■ **WHAT IS NEEDED**
One part of the entries below is wanted: the lines from the one containing "change pc. -/" through the one containing "(t.pc = s.pc + 2 ∧". Write those out exactly and nothing else.

═════ SUPPLIED RECORDS ═════

/-! ## Rules about the whole machine -/

/-- R22: no instruction but 8XY4 to 8XYE and DXYN changes VF, unless VF is its named destination. -/
def Obligations.OnlyFlagInstructionsOrDestinationsChangeVF : Prop :=
  ∀ (i : Instr) (s t : State), exec i s = .next t → t.readV 15 ≠ s.readV 15 →
    (∃ x y, i = .addReg x y ∨ i = .subReg x y ∨ i = .shrReg x y ∨ i = .subnReg x y ∨ i = .shlReg x y) ∨
    (∃ x y n, i = .drw x y n) ∨
    (∃ nn, i = .ldByte 15 nn ∨ i = .addByte 15 nn ∨ i = .rnd 15 nn) ∨
    (∃ y, i = .ldReg 15 y ∨ i = .orReg 15 y ∨ i = .andReg 15 y ∨ i = .xorReg 15 y) ∨
    i = .ldFromDT 15 ∨ i = .waitKey 15 ∨ i = .loadRegs 15

/-- R23: only ANNN, FX1E and FX29 write I. -/
def Obligations.OnlyThreeInstructionsChangeI : Prop :=
  ∀ (i : Instr) (s t : State), exec i s = .next t → t.i ≠ s.i →
    (∃ nnn, i = .ldI nnn) ∨ (∃ x, i = .addI x) ∨ (∃ x, i = .ldF x)

/-- R25: after the advance, only a taken skip, a jump, a call and a return change pc. -/
def Obligations.OnlyControlTransfersChangeThePc : Prop :=
  ∀ (i : Instr) (s t : State), exec i s = .next t → t.pc ≠ s.pc →
    (t.pc = s.pc + 2 ∧
      ((∃ x nn, i = .seByte x nn ∨ i = .sneByte x nn) ∨ (∃ x y, i = .seReg x y ∨ i = .sneReg x y) ∨
        (∃ x, i = .skp x ∨ i = .sknp x))) ∨
    (∃ nnn, (i = .jpAddr nnn ∨ i = .callAddr nnn) ∧ t.pc.toNat = nnn.toNat) ∨
    (∃ nnn, i = .jpV0 nnn ∧ t.pc.toNat = nnn.toNat + (s.readV 0).toNat) ∨
    (i = .ret ∧ t.pc = s.stackEntry t.sp)

/-- R29: only 2NNN pushes and only 00EE pops. -/
def Obligations.OnlyCallAndReturnTouchTheStack : Prop :=
  ∀ (i : Instr) (s t : State), exec i s = .next t →
    (t.sp = s.sp ∧ t.stack = s.stack) ∨ (i = .ret ∧ t.sp + 1 = s.sp ∧ t.stack = s.stack) ∨
    (∃ nnn, i = .callAddr nnn ∧ t.sp = s.sp + 1)

/-- R33: only 00E0 and DXYN write the display. -/
def Obligations.OnlyClearAndDrawChangeTheDisplay : Prop :=
  ∀ (i : Instr) (s t : State), exec i s = .next t → t.disp ≠ s.disp → i = .cls ∨ ∃ x y n, i = .drw x y n

/-- R51: only FX33 and FX55 write memory. -/
def Obligations.OnlyTwoInstructionsChangeMemory : Prop :=
  ∀ (i : Instr) (s t : State) (a : Nat), exec i s = .next t → t.mem.read a ≠ s.mem.read a →
    (∃ x, i = .ldB x) ∨ ∃ x, i = .storeRegs x

/-- R30, R34, R41, R206: no instruction writes DT_LAST, the input state, any other port of the host or the diagnostic
output, and only FX15 writes DT. -/
def Obligations.NoInstructionTouchesTheHostOrTheTimestamp : Prop :=
  ∀ (i : Instr) (s t : State), exec i s = .next t →
    t.withHostOf s = t ∧ t.dtLast = s.dtLast ∧ t.diags = s.diags ∧ (t.dt = s.dt ∨ ∃ x, i = .ldDT x)

/-- R40: the random byte is consumed only by CXNN, and R51, R34: the key only by EX9E, EXA1 and FX0A. Every other
instruction does the same whatever is on the port. -/
def Obligations.PortsAreReadOnlyByTheirInstructions : Prop :=
  (∀ (i : Instr) (s t : State) (b : Byte), (∀ x nn, i ≠ .rnd x nn) → exec i s = .next t →
    exec i { s with rand := b } = .next { t with rand := b }) ∧
  (∀ (i : Instr) (s t : State) (k : Option HexKey),
    (∀ x, i ≠ .skp x ∧ i ≠ .sknp x ∧ i ≠ .waitKey x) → exec i s = .next t →
    exec i { s with key := k } = .next { t with key := k })
end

═════

■ **SOLVED PROBLEM**
/-- R25: after the advance, only a taken skip, a jump, a call and a return change pc. -/
def Obligations.OnlyControlTransfersChangeThePc : Prop :=
  ∀ (i : Instr) (s t : State), exec i s = .next t → t.pc ≠ s.pc →
    (t.pc = s.pc + 2 ∧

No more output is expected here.